* **YOUR INSTRUCTIONS**
All lines from the start of the listing below through the line containing "open Sys2Proof Sys2Proof.Machine" are to be written out again exactly, and no others.

* **DATA**
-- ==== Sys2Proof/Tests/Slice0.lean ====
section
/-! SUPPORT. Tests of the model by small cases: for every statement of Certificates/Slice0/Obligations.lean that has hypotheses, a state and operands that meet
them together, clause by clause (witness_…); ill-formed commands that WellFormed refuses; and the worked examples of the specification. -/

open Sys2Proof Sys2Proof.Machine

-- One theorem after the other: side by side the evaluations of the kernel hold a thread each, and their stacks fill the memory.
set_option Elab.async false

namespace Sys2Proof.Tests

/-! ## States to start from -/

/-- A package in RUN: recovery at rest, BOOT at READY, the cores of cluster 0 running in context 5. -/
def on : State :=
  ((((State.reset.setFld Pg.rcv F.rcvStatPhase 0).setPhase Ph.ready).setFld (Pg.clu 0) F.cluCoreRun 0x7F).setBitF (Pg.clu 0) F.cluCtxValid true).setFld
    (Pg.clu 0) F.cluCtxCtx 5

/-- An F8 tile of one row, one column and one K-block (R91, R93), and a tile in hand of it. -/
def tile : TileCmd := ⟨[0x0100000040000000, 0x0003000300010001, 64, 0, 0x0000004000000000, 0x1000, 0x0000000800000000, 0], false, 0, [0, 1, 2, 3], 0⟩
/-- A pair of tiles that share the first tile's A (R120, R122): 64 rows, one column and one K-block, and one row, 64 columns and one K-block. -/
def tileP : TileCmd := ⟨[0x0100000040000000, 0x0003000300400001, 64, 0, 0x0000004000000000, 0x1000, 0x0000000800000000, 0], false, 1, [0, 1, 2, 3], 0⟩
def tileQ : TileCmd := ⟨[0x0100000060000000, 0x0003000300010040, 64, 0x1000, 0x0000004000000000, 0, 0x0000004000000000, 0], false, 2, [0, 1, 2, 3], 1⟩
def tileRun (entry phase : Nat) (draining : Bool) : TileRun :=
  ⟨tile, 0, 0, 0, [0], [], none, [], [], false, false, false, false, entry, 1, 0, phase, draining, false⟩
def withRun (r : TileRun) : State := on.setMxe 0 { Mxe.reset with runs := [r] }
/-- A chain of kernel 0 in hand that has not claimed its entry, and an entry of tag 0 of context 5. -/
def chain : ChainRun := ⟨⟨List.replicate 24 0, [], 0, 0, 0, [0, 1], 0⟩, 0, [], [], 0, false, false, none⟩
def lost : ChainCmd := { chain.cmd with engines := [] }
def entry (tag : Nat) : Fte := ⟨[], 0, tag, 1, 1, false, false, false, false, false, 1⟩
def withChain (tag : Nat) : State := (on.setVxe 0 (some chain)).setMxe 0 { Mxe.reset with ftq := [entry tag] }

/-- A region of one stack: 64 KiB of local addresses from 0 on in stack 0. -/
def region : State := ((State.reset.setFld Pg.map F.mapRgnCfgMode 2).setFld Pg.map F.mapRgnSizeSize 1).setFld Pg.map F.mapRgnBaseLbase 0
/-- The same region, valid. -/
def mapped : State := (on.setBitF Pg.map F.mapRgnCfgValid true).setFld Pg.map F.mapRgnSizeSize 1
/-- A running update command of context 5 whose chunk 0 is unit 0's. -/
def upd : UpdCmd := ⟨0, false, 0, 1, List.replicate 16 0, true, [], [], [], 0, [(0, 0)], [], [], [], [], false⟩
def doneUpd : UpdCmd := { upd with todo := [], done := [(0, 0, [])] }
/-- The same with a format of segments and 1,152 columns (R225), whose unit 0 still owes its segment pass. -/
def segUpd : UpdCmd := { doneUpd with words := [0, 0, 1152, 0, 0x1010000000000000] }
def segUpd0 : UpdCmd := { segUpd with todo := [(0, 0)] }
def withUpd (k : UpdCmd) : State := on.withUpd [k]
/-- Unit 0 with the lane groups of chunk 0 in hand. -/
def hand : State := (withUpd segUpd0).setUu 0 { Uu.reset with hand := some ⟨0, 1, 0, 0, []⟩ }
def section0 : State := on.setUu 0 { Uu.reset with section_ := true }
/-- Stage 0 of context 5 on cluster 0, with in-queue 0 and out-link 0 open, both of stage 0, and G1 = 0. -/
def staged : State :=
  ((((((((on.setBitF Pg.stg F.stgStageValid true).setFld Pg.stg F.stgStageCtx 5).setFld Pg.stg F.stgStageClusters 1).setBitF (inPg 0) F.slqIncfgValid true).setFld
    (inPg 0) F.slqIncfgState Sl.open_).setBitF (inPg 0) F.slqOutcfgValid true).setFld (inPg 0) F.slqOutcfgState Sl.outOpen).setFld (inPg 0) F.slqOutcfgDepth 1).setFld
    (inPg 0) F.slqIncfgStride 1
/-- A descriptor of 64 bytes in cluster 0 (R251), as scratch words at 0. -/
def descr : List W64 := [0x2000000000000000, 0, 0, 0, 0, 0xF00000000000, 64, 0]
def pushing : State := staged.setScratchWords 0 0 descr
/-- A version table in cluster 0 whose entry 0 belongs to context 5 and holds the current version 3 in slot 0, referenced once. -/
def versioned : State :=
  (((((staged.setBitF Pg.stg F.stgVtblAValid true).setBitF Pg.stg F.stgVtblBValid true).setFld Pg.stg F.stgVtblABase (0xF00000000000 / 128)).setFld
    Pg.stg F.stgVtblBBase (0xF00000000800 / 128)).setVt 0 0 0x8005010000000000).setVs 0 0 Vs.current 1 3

* **WRITTEN RESPONSE**
-- ==== Sys2Proof/Tests/Slice0.lean ====
section
/-! SUPPORT. Tests of the model by small cases: for every statement of Certificates/Slice0/Obligations.lean that has hypotheses, a state and operands that meet
them together, clause by clause (witness_…); ill-formed commands that WellFormed refuses; and the worked examples of the specification. -/

open Sys2Proof Sys2Proof.Machine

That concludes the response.